Below are some records; output all of them exactly as they read.

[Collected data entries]
━━━

-- ==== Sys2Proof/Machine/Convert.lean ====
section
/-!
DEFINITION. The conversions, the rounding to an integral value and the FLI constants (40_fp_common.md sections 9 and
10: R161 to R167).
-/

namespace Sys2Proof.Machine

/-- The integer formats of the conversions: W, WU, L, LU (R161). -/
inductive IntFmt
  | w | wu | l | lu
deriving DecidableEq, Repr

/-- The width N of an integer format (R161). -/
@[reducible] def IntFmt.width : IntFmt → Nat
  | .w => 32
  | .wu => 32
  | .l => 64
  | .lu => 64

/-- Whether an integer format is signed. -/
def IntFmt.signed : IntFmt → Bool
  | .w => true
  | .l => true
  | .wu => false
  | .lu => false

/-- The least integer of the format (R161). -/
def IntFmt.lo (t : IntFmt) : Int := if t.signed then -2 ^ (t.width - 1) else 0

/-- The greatest integer of the format (R161). -/
def IntFmt.hi (t : IntFmt) : Int := if t.signed then 2 ^ (t.width - 1) - 1 else 2 ^ t.width - 1

/-- The integer a register's bits stand for in the format (R162). -/
def IntFmt.read (t : IntFmt) (v : BitVec t.width) : Int := if t.signed then v.toInt else v.toNat

/-- Floating point to integer: the integer, clipped into the format, and the flags (R161). -/
def fcvtInt (fmt : Fmt) (t : IntFmt) (mode : Mode) (a : Bits fmt) : Int × FlagSet :=
  if isNaN a then (t.hi, NV)
  else if isInf a then (if signOf a then t.lo else t.hi, NV)
  else
    let n := roundToInt mode (valueOf a)
    if n < t.lo then (t.lo, NV)
    else if t.hi < n then (t.hi, NV)
    else (n, flagIf (valueOf a).cut.inexact NX)

/-- Integer to floating point (R162). -/
def fcvtFp (fmt : Fmt) (mode : Mode) (n : Int) : Result fmt :=
  if n = 0 then (zeroOf fmt false, noFlags) else roundDyad fmt mode ⟨n, 0⟩

/-- Floating point to floating point (R163). -/
def fcvtFf (dst src : Fmt) (mode : Mode) (a : Bits src) : Result dst :=
  if isNaN a then (cnan dst, flagIf (isSNaN a) NV)
  else if isInf a then (infOf dst (signOf a), noFlags)
  else if isZero a then (zeroOf dst (signOf a), noFlags)
  else roundDyad dst mode (valueOf a)

/-- The encoding of an integer that the format represents, with the sign of an operand: a zero keeps that sign
(R164). -/
def encodeInt (fmt : Fmt) (neg : Bool) (n : Int) : Bits fmt :=
  if n = 0 then zeroOf fmt neg else (roundReal fmt .rtz neg (.ratio n.natAbs 1 0)).1

/-- FROUND, and FROUNDNX when `exact` (R164). -/
def fround (fmt : Fmt) (exact : Bool) (mode : Mode) (a : Bits fmt) : Result fmt :=
  if isNaN a then (cnan fmt, flagIf (isSNaN a) NV)
  else if isInf a || isZero a then (a, noFlags)
  else (encodeInt fmt (signOf a) (roundToInt mode (valueOf a)), flagIf (exact && (valueOf a).cut.inexact) NX)

/-- FCVTMOD.W.D: the truncated integer modulo 2^32, with the flags of FCVT.W.D under RTZ (R165). -/
def fcvtmod (a : Bits .d) : BitVec 32 × FlagSet :=
  let fl := (fcvtInt .d .w .rtz a).2
  if isNaN a || isInf a then (0#32, fl) else (BitVec.ofInt 32 (roundToInt .rtz (valueOf a)), fl)

/-- The FLI constants, entry k at place k (R166). BF16 has no FLI. -/
def fliTable : Fmt → List Nat
  | .h =>
    [ 0xbc00, 0x0400, 0x0100, 0x0200, 0x1c00, 0x2000, 0x2c00, 0x3000,
      0x3400, 0x3500, 0x3600, 0x3700, 0x3800, 0x3900, 0x3a00, 0x3b00,
      0x3c00, 0x3d00, 0x3e00, 0x3f00, 0x4000, 0x4100, 0x4200, 0x4400,
      0x4800, 0x4c00, 0x5800, 0x5c00, 0x7800, 0x7c00, 0x7c00, 0x7e00 ]
  | .s =>
    [ 0xbf800000, 0x00800000, 0x37800000, 0x38000000, 0x3b800000, 0x3c000000, 0x3d800000, 0x3e000000,
      0x3e800000, 0x3ea00000, 0x3ec00000, 0x3ee00000, 0x3f000000, 0x3f200000, 0x3f400000, 0x3f600000,
      0x3f800000, 0x3fa00000, 0x3fc00000, 0x3fe00000, 0x40000000, 0x40200000, 0x40400000, 0x40800000,
      0x41000000, 0x41800000, 0x43000000, 0x43800000, 0x47000000, 0x47800000, 0x7f800000, 0x7fc00000 ]
  | .d =>
    [ 0xbff0000000000000, 0x0010000000000000, 0x3ef0000000000000, 0x3f00000000000000,
      0x3f70000000000000, 0x3f80000000000000, 0x3fb0000000000000, 0x3fc0000000000000,
      0x3fd0000000000000, 0x3fd4000000000000, 0x3fd8000000000000, 0x3fdc000000000000,
      0x3fe0000000000000, 0x3fe4000000000000, 0x3fe8000000000000, 0x3fec000000000000,
      0x3ff0000000000000, 0x3ff4000000000000, 0x3ff8000000000000, 0x3ffc000000000000,
      0x4000000000000000, 0x4004000000000000, 0x4008000000000000, 0x4010000000000000,
      0x4020000000000000, 0x4030000000000000, 0x4060000000000000, 0x4070000000000000,
      0x40e0000000000000, 0x40f0000000000000, 0x7ff0000000000000, 0x7ff8000000000000 ]
  | .q =>
    [ 0xbfff0000000000000000000000000000, 0x00010000000000000000000000000000,
      0x3fef0000000000000000000000000000, 0x3ff00000000000000000000000000000,
      0x3ff70000000000000000000000000000, 0x3ff80000000000000000000000000000,
      0x3ffb0000000000000000000000000000, 0x3ffc0000000000000000000000000000,
      0x3ffd0000000000000000000000000000, 0x3ffd4000000000000000000000000000,
      0x3ffd8000000000000000000000000000, 0x3ffdc000000000000000000000000000,
      0x3ffe0000000000000000000000000000, 0x3ffe4000000000000000000000000000,
      0x3ffe8000000000000000000000000000, 0x3ffec000000000000000000000000000,
      0x3fff0000000000000000000000000000, 0x3fff4000000000000000000000000000,
      0x3fff8000000000000000000000000000, 0x3fffc000000000000000000000000000,
      0x40000000000000000000000000000000, 0x40004000000000000000000000000000,
      0x40008000000000000000000000000000, 0x40010000000000000000000000000000,
      0x40020000000000000000000000000000, 0x40030000000000000000000000000000,
      0x40060000000000000000000000000000, 0x40070000000000000000000000000000,
      0x400e0000000000000000000000000000, 0x400f0000000000000000000000000000,
      0x7fff0000000000000000000000000000, 0x7fff8000000000000000000000000000 ]
  | .bf16 => []

/-- `fli(fmt, k)` (R166). -/
def fli (fmt : Fmt) (k : BitVec 5) : Bits fmt := BitVec.ofNat fmt.width ((fliTable fmt).getD k.toNat 0)

end Sys2Proof.Machine
end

━━━

* OUTPUT BELOW
-- ==== Sys2Proof/Machine/Convert.lean ====
section
/-!
DEFINITION. The conversions, the rounding to an integral value and the FLI constants (40_fp_common.md sections 9 and
10: R161 to R167).
-/

namespace Sys2Proof.Machine

/-- The integer formats of the conversions: W, WU, L, LU (R161). -/
inductive IntFmt
  | w | wu | l | lu
deriving DecidableEq, Repr

/-- The width N of an integer format (R161). -/
@[reducible] def IntFmt.width : IntFmt → Nat
  | .w => 32
  | .wu => 32
  | .l => 64
  | .lu => 64

/-- Whether an integer format is signed. -/
def IntFmt.signed : IntFmt → Bool
  | .w => true
  | .l => true
  | .wu => false
  | .lu => false

/-- The least integer of the format (R161). -/
def IntFmt.lo (t : IntFmt) : Int := if t.signed then -2 ^ (t.width - 1) else 0

/-- The greatest integer of the format (R161). -/
def IntFmt.hi (t : IntFmt) : Int := if t.signed then 2 ^ (t.width - 1) - 1 else 2 ^ t.width - 1

/-- The integer a register's bits stand for in the format (R162). -/
def IntFmt.read (t : IntFmt) (v : BitVec t.width) : Int := if t.signed then v.toInt else v.toNat

/-- Floating point to integer: the integer, clipped into the format, and the flags (R161). -/
def fcvtInt (fmt : Fmt) (t : IntFmt) (mode : Mode) (a : Bits fmt) : Int × FlagSet :=
  if isNaN a then (t.hi, NV)
  else if isInf a then (if signOf a then t.lo else t.hi, NV)
  else
    let n := roundToInt mode (valueOf a)
    if n < t.lo then (t.lo, NV)
    else if t.hi < n then (t.hi, NV)
    else (n, flagIf (valueOf a).cut.inexact NX)

/-- Integer to floating point (R162). -/
def fcvtFp (fmt : Fmt) (mode : Mode) (n : Int) : Result fmt :=
  if n = 0 then (zeroOf fmt false, noFlags) else roundDyad fmt mode ⟨n, 0⟩

/-- Floating point to floating point (R163). -/
def fcvtFf (dst src : Fmt) (mode : Mode) (a : Bits src) : Result dst :=
  if isNaN a then (cnan dst, flagIf (isSNaN a) NV)
  else if isInf a then (infOf dst (signOf a), noFlags)
  else if isZero a then (zeroOf dst (signOf a), noFlags)
  else roundDyad dst mode (valueOf a)

/-- The encoding of an integer that the format represents, with the sign of an operand: a zero keeps that sign
(R164). -/
def encodeInt (fmt : Fmt) (neg : Bool) (n : Int) : Bits fmt :=
  if n = 0 then zeroOf fmt neg else (roundReal fmt .rtz neg (.ratio n.natAbs 1 0)).1

/-- FROUND, and FROUNDNX when `exact` (R164). -/
def fround (fmt : Fmt) (exact : Bool) (mode : Mode) (a : Bits fmt) : Result fmt :=
  if isNaN a then (cnan fmt, flagIf (isSNaN a) NV)
  else if isInf a || isZero a then (a, noFlags)
  else (encodeInt fmt (signOf a) (roundToInt mode (valueOf a)), flagIf (exact && (valueOf a).cut.inexact) NX)

/-- FCVTMOD.W.D: the truncated integer modulo 2^32, with the flags of FCVT.W.D under RTZ (R165). -/
def fcvtmod (a : Bits .d) : BitVec 32 × FlagSet :=
  let fl := (fcvtInt .d .w .rtz a).2
  if isNaN a || isInf a then (0#32, fl) else (BitVec.ofInt 32 (roundToInt .rtz (valueOf a)), fl)

/-- The FLI constants, entry k at place k (R166). BF16 has no FLI. -/
def fliTable : Fmt → List Nat
  | .h =>
    [ 0xbc00, 0x0400, 0x0100, 0x0200, 0x1c00, 0x2000, 0x2c00, 0x3000,
      0x3400, 0x3500, 0x3600, 0x3700, 0x3800, 0x3900, 0x3a00, 0x3b00,
      0x3c00, 0x3d00, 0x3e00, 0x3f00, 0x4000, 0x4100, 0x4200, 0x4400,
      0x4800, 0x4c00, 0x5800, 0x5c00, 0x7800, 0x7c00, 0x7c00, 0x7e00 ]
  | .s =>
    [ 0xbf800000, 0x00800000, 0x37800000, 0x38000000, 0x3b800000, 0x3c000000, 0x3d800000, 0x3e000000,
      0x3e800000, 0x3ea00000, 0x3ec00000, 0x3ee00000, 0x3f000000, 0x3f200000, 0x3f400000, 0x3f600000,
      0x3f800000, 0x3fa00000, 0x3fc00000, 0x3fe00000, 0x40000000, 0x40200000, 0x40400000, 0x40800000,
      0x41000000, 0x41800000, 0x43000000, 0x43800000, 0x47000000, 0x47800000, 0x7f800000, 0x7fc00000 ]
  | .d =>
    [ 0xbff0000000000000, 0x0010000000000000, 0x3ef0000000000000, 0x3f00000000000000,
      0x3f70000000000000, 0x3f80000000000000, 0x3fb0000000000000, 0x3fc0000000000000,
      0x3fd0000000000000, 0x3fd4000000000000, 0x3fd8000000000000, 0x3fdc000000000000,
      0x3fe0000000000000, 0x3fe4000000000000, 0x3fe8000000000000, 0x3fec000000000000,
      0x3ff0000000000000, 0x3ff4000000000000, 0x3ff8000000000000, 0x3ffc000000000000,
      0x4000000000000000, 0x4004000000000000, 0x4008000000000000, 0x4010000000000000,
      0x4020000000000000, 0x4030000000000000, 0x4060000000000000, 0x4070000000000000,
      0x40e0000000000000, 0x40f0000000000000, 0x7ff0000000000000, 0x7ff8000000000000 ]
  | .q =>
    [ 0xbfff0000000000000000000000000000, 0x00010000000000000000000000000000,
      0x3fef0000000000000000000000000000, 0x3ff00000000000000000000000000000,
      0x3ff70000000000000000000000000000, 0x3ff80000000000000000000000000000,
      0x3ffb0000000000000000000000000000, 0x3ffc0000000000000000000000000000,
      0x3ffd0000000000000000000000000000, 0x3ffd4000000000000000000000000000,
      0x3ffd8000000000000000000000000000, 0x3ffdc000000000000000000000000000,
      0x3ffe0000000000000000000000000000, 0x3ffe4000000000000000000000000000,
      0x3ffe8000000000000000000000000000, 0x3ffec000000000000000000000000000,
      0x3fff0000000000000000000000000000, 0x3fff4000000000000000000000000000,
      0x3fff8000000000000000000000000000, 0x3fffc000000000000000000000000000,
      0x40000000000000000000000000000000, 0x40004000000000000000000000000000,
      0x40008000000000000000000000000000, 0x40010000000000000000000000000000,
      0x40020000000000000000000000000000, 0x40030000000000000000000000000000,
      0x40060000000000000000000000000000, 0x40070000000000000000000000000000,
      0x400e0000000000000000000000000000, 0x400f0000000000000000000000000000,
      0x7fff0000000000000000000000000000, 0x7fff8000000000000000000000000000 ]
  | .bf16 => []

/-- `fli(fmt, k)` (R166). -/
def fli (fmt : Fmt) (k : BitVec 5) : Bits fmt := BitVec.ofNat fmt.width ((fliTable fmt).getD k.toNat 0)

end Sys2Proof.Machine
end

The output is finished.